*Dataset entries*:
=====
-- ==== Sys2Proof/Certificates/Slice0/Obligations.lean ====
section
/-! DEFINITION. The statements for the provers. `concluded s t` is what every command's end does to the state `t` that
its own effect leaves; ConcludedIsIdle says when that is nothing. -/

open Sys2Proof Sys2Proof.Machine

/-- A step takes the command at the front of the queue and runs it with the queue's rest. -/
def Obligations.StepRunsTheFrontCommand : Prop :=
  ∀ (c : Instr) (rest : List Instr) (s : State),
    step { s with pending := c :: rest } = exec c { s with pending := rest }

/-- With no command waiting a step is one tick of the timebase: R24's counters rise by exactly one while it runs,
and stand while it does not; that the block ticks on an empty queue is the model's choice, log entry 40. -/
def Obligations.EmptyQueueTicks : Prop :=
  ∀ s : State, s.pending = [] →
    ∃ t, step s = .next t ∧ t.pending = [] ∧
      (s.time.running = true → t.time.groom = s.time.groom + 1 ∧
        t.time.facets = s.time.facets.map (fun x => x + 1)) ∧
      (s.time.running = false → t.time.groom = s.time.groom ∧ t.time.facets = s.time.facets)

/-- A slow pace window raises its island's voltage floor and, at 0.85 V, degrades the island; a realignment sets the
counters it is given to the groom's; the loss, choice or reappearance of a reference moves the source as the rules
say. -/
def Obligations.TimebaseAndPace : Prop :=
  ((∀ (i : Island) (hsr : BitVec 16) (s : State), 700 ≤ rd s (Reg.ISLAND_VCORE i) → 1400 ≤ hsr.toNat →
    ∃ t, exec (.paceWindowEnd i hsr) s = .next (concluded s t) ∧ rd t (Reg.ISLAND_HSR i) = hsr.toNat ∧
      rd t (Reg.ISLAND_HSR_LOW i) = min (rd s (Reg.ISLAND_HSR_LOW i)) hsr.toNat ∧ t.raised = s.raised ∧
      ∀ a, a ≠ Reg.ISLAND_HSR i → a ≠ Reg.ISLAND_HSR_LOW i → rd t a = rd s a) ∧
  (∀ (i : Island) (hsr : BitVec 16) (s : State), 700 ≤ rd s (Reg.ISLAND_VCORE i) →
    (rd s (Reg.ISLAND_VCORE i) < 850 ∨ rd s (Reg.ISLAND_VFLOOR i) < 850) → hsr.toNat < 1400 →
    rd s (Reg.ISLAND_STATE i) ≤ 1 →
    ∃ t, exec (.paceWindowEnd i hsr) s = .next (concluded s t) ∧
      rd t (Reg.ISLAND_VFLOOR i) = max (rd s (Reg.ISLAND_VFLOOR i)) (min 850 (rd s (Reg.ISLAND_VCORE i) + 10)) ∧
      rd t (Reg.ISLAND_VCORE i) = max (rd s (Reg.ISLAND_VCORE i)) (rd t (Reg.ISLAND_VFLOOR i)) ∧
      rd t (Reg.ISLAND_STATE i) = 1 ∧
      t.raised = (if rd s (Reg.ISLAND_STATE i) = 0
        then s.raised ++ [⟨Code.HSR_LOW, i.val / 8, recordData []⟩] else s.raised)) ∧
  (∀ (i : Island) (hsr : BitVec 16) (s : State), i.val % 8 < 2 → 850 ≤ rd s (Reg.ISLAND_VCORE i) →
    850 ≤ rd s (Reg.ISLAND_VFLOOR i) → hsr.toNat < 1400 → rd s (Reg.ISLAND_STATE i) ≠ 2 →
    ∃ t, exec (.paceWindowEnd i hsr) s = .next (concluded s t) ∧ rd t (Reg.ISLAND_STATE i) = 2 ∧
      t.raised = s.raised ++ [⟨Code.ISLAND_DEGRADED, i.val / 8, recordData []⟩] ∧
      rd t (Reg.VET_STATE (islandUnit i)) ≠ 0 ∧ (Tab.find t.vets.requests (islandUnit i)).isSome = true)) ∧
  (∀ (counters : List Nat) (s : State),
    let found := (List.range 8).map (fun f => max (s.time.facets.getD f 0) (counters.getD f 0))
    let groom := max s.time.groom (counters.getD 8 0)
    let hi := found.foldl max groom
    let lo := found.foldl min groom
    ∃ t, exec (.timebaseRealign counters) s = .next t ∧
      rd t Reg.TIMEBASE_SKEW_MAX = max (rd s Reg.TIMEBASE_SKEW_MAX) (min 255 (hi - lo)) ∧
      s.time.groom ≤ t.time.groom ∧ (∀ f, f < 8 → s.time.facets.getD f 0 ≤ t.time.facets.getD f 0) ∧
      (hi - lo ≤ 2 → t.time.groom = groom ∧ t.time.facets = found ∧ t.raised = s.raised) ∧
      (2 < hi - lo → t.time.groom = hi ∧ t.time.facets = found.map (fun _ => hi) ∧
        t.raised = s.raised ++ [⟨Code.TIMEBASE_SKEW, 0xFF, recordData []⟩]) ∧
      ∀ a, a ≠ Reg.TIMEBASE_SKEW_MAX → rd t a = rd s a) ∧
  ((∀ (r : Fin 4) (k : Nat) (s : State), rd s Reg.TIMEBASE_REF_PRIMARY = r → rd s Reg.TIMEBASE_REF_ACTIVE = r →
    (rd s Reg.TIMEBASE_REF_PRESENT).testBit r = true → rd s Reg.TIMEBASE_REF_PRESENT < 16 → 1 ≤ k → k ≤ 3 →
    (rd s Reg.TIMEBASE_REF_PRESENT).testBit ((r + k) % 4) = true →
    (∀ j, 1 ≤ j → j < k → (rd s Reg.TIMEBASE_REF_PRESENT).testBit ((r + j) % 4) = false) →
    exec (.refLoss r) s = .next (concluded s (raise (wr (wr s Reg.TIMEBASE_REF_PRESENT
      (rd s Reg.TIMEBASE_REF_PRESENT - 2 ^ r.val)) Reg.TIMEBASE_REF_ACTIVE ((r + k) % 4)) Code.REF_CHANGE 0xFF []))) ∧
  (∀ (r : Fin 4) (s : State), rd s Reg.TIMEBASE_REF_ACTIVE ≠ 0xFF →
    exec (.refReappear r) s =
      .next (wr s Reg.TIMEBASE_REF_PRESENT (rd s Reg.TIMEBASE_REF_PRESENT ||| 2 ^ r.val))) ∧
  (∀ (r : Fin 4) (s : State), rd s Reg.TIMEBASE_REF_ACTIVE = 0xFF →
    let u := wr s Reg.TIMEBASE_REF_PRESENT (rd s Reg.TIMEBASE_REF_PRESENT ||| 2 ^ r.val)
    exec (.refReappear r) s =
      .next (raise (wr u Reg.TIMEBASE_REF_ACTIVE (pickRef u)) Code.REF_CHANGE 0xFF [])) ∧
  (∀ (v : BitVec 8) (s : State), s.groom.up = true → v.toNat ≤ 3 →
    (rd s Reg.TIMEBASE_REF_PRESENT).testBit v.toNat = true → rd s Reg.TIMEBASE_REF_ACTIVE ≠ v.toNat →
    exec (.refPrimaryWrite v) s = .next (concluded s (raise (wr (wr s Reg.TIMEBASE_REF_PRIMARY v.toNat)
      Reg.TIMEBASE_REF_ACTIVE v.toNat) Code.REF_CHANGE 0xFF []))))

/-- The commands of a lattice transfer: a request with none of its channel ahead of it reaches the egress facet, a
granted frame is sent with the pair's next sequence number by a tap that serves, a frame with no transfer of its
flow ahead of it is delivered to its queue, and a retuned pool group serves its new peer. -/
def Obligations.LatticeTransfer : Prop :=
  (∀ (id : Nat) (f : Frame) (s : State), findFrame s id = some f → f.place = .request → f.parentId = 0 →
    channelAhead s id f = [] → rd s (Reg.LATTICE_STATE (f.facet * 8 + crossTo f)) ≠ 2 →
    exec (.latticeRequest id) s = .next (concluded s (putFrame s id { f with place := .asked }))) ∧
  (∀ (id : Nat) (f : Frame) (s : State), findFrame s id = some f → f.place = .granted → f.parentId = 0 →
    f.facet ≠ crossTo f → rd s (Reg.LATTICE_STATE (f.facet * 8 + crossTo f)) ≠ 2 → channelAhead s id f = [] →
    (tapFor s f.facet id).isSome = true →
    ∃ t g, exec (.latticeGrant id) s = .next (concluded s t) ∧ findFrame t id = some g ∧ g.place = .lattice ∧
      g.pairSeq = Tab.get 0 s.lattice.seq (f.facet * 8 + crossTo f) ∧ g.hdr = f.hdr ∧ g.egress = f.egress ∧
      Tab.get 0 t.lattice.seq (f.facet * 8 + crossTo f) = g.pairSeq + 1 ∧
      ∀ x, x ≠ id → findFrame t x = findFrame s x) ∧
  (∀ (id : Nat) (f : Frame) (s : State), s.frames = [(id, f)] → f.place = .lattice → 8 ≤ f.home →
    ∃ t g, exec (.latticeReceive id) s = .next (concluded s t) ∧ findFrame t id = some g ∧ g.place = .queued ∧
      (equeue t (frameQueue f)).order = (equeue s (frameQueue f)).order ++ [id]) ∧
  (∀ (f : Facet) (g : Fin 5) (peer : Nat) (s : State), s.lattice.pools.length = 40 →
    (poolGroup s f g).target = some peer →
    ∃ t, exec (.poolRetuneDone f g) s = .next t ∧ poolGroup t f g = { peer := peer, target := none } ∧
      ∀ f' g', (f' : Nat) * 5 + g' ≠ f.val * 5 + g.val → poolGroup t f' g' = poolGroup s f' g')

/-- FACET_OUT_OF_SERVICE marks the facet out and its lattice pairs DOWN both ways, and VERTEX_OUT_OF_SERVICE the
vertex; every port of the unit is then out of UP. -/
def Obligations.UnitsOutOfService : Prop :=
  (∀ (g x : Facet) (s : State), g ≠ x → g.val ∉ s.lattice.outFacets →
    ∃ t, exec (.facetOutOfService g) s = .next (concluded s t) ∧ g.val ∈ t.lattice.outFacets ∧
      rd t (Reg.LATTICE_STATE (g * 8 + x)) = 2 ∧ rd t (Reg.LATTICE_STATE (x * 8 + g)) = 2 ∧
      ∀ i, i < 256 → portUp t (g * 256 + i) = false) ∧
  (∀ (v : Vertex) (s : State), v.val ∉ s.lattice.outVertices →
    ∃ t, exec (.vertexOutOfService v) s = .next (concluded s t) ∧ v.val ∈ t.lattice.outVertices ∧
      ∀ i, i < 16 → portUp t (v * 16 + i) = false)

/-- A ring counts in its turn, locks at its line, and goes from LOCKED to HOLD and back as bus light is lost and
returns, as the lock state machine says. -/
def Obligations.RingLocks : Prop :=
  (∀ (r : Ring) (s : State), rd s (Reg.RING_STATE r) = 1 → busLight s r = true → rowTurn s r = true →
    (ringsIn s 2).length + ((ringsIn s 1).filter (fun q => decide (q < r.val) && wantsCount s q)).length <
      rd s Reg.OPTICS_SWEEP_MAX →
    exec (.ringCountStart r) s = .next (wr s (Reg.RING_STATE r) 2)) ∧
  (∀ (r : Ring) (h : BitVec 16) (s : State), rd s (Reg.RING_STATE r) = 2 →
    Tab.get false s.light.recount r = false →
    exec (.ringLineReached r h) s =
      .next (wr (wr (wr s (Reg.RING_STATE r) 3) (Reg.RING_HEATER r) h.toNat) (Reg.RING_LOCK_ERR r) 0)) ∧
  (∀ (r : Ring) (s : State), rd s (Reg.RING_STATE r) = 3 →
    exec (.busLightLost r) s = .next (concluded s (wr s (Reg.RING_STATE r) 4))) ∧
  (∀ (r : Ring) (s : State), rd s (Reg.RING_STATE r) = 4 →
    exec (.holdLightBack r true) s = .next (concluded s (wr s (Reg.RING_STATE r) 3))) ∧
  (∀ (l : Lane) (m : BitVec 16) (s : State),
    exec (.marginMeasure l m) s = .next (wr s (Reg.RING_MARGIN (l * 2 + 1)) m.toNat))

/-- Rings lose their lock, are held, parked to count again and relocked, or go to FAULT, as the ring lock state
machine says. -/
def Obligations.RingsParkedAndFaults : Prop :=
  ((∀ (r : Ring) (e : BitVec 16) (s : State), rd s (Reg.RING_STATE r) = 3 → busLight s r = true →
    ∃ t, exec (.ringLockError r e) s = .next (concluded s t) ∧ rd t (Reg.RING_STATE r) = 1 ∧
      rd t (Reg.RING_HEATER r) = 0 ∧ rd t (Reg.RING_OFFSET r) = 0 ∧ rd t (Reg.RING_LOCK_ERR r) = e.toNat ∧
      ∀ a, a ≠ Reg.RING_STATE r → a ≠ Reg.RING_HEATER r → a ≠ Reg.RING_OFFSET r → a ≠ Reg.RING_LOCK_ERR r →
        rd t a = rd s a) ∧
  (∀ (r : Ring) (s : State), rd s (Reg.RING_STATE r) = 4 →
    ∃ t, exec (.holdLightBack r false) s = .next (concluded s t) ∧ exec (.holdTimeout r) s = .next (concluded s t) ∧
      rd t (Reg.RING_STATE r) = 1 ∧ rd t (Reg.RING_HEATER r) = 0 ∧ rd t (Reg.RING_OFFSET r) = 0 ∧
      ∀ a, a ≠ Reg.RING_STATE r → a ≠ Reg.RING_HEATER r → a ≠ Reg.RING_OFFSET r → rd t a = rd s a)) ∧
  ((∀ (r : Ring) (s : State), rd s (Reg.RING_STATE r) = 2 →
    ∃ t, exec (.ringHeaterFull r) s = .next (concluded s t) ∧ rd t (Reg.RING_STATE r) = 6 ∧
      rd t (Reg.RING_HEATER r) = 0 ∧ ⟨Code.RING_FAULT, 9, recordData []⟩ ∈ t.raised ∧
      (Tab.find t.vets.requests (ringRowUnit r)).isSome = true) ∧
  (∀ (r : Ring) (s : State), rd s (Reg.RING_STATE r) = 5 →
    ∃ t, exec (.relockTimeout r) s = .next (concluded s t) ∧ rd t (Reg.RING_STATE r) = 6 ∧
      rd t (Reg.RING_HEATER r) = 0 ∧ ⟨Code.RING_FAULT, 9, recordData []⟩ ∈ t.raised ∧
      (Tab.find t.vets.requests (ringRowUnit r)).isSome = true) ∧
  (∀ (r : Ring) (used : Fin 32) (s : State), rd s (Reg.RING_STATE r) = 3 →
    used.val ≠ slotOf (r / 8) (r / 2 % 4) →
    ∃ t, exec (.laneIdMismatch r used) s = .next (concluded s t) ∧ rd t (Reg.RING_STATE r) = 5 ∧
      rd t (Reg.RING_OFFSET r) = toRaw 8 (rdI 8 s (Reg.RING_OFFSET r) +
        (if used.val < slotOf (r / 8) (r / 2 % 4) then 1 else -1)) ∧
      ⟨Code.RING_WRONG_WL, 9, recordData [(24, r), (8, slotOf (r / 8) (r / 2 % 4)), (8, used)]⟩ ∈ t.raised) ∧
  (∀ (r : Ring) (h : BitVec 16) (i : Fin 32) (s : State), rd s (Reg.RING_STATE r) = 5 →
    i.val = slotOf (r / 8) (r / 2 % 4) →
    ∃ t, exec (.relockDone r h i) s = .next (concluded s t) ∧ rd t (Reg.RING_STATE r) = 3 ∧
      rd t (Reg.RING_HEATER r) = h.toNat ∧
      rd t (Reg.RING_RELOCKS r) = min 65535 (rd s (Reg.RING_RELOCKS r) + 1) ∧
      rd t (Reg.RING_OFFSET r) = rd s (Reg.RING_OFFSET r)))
=====
*Directions*: Set down, unchanged, only those lines above that fall between the line with "its own effect" and the line with "t.pending = [] ∧", the two end lines included.

*Output of the task*:
its own effect leaves; ConcludedIsIdle says when that is nothing. -/

open Sys2Proof Sys2Proof.Machine

/-- A step takes the command at the front of the queue and runs it with the queue's rest. -/
def Obligations.StepRunsTheFrontCommand : Prop :=
  ∀ (c : Instr) (rest : List Instr) (s : State),
    step { s with pending := c :: rest } = exec c { s with pending := rest }

/-- With no command waiting a step is one tick of the timebase: R24's counters rise by exactly one while it runs,
and stand while it does not; that the block ticks on an empty queue is the model's choice, log entry 40. -/
def Obligations.EmptyQueueTicks : Prop :=
  ∀ s : State, s.pending = [] →
    ∃ t, step s = .next t ∧ t.pending = [] ∧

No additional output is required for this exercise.